> TASK
Please filter the data below down to the lines holding the string "condHolds".

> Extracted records
= = = =

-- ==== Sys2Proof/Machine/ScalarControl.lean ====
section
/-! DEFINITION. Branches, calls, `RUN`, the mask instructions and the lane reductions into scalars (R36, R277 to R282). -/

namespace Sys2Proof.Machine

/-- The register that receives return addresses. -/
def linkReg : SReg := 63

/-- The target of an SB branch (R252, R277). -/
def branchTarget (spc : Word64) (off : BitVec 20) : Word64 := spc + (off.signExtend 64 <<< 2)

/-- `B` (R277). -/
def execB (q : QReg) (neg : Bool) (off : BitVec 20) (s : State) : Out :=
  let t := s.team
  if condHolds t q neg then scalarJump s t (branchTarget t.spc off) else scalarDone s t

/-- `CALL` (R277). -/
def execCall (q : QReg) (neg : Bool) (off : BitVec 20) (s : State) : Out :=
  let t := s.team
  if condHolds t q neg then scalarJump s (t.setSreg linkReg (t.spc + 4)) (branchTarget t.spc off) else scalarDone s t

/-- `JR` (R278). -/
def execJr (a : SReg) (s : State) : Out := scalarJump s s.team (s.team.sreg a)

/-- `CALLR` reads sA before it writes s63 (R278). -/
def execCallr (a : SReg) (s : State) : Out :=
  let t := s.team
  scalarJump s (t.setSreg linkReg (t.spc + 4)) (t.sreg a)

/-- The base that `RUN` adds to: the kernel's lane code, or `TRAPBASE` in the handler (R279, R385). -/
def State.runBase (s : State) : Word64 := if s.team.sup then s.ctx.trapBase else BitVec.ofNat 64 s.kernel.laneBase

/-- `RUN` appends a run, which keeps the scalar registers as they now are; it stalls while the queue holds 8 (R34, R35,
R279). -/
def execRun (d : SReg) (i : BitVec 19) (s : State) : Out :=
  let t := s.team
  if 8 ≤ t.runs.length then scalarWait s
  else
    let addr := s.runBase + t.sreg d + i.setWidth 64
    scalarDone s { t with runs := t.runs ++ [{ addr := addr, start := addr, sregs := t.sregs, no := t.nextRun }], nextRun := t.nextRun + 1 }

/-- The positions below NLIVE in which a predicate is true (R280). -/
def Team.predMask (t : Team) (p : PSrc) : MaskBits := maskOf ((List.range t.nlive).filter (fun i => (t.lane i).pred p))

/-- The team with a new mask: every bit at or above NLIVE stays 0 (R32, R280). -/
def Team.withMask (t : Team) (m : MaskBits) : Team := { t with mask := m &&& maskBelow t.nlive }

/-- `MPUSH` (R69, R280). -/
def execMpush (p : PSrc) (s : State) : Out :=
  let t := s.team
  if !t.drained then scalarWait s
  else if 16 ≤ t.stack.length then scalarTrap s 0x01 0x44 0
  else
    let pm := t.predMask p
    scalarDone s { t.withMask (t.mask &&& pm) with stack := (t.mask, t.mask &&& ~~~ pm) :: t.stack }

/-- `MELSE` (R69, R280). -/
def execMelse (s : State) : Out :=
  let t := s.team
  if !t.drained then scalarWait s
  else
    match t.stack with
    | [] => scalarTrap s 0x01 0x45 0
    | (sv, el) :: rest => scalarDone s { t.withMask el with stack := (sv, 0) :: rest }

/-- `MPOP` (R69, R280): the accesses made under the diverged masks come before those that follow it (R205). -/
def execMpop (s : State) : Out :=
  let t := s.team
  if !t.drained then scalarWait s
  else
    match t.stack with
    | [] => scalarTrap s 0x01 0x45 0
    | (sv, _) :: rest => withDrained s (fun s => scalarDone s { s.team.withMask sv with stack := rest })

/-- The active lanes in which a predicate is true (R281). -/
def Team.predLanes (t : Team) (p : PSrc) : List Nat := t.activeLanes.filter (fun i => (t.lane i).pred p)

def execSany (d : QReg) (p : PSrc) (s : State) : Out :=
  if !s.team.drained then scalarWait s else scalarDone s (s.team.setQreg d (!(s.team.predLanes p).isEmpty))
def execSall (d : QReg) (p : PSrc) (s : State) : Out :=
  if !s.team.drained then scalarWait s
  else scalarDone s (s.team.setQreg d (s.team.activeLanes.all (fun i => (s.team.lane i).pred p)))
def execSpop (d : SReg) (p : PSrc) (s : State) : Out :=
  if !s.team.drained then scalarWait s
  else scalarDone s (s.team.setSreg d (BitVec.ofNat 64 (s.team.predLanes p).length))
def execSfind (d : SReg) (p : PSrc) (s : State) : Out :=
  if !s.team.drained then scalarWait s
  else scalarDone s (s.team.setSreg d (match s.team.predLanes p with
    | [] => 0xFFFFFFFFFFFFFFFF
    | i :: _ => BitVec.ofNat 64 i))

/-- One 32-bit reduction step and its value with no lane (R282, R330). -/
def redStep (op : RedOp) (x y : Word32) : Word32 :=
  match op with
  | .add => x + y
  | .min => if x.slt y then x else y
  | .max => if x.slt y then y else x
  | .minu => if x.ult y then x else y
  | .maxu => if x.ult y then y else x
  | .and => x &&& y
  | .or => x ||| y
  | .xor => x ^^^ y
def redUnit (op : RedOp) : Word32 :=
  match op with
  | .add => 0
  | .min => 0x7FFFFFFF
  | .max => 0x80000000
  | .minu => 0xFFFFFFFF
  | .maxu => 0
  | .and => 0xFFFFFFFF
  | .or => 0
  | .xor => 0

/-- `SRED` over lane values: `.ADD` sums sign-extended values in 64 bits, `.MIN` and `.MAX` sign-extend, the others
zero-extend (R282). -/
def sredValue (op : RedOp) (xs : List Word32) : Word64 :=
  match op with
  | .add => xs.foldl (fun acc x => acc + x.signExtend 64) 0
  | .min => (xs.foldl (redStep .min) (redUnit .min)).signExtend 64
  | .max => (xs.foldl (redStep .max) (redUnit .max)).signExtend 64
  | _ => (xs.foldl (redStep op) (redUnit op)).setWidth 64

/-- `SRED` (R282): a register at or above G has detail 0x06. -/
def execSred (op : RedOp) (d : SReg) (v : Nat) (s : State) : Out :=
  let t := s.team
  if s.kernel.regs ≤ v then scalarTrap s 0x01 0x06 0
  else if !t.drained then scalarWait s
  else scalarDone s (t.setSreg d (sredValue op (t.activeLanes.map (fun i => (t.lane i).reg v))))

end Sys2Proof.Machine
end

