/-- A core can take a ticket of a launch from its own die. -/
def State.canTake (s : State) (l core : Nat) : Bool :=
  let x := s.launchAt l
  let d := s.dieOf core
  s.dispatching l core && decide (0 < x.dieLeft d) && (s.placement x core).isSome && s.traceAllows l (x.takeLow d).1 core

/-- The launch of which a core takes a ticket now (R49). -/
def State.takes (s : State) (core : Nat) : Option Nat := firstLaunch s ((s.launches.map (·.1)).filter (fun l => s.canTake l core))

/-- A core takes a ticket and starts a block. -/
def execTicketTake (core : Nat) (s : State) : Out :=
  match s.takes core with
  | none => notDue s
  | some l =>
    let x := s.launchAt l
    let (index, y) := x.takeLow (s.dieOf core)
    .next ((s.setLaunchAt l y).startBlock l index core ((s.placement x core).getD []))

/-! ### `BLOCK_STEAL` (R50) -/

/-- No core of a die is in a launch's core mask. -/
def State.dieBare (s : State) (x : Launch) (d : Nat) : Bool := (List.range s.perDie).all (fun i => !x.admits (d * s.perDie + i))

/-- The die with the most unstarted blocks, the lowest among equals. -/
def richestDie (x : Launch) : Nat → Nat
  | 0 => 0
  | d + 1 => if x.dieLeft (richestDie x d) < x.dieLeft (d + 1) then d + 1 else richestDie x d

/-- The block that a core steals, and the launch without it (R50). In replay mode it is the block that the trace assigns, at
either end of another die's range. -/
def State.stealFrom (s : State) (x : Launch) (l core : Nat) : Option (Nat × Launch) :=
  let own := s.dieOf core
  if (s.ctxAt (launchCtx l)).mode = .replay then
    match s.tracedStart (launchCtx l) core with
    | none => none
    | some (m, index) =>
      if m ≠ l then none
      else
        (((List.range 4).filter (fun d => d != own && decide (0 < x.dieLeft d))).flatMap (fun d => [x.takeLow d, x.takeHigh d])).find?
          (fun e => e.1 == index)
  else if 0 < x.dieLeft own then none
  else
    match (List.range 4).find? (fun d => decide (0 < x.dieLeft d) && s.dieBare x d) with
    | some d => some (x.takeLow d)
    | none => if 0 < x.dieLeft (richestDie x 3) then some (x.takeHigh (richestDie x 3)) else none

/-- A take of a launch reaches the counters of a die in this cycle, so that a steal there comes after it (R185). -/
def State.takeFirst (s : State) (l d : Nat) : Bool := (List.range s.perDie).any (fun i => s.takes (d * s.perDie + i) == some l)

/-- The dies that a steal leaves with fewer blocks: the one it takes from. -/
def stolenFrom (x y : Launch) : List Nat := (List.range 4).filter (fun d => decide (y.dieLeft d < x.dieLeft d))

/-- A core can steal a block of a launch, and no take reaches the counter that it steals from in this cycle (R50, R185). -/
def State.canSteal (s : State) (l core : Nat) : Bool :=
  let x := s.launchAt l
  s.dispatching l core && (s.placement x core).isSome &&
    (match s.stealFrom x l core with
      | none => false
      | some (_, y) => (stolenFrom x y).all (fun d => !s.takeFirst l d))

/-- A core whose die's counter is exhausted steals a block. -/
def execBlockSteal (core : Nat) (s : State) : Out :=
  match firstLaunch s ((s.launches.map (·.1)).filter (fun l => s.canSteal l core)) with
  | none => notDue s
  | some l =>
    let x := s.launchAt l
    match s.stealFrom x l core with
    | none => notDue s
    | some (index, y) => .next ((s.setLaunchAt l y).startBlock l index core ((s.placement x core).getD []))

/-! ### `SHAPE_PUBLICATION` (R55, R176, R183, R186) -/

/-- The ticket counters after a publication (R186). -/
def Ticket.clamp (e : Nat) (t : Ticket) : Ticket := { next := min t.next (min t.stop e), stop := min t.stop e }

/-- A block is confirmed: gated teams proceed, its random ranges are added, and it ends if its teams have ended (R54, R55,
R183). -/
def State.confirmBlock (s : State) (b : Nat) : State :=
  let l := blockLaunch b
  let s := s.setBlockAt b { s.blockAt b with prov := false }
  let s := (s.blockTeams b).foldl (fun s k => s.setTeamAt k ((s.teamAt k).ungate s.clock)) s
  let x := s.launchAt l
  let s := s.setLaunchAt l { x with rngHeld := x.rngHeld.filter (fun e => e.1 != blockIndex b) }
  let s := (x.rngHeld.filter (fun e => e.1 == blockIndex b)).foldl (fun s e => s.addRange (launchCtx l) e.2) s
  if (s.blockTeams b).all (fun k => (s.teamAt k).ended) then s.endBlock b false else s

= = = =

> EXPECTED ANSWER
  if condHolds t q neg then scalarJump s t (branchTarget t.spc off) else scalarDone s t
  if condHolds t q neg then scalarJump s (t.setSreg linkReg (t.spc + 4)) (branchTarget t.spc off) else scalarDone s t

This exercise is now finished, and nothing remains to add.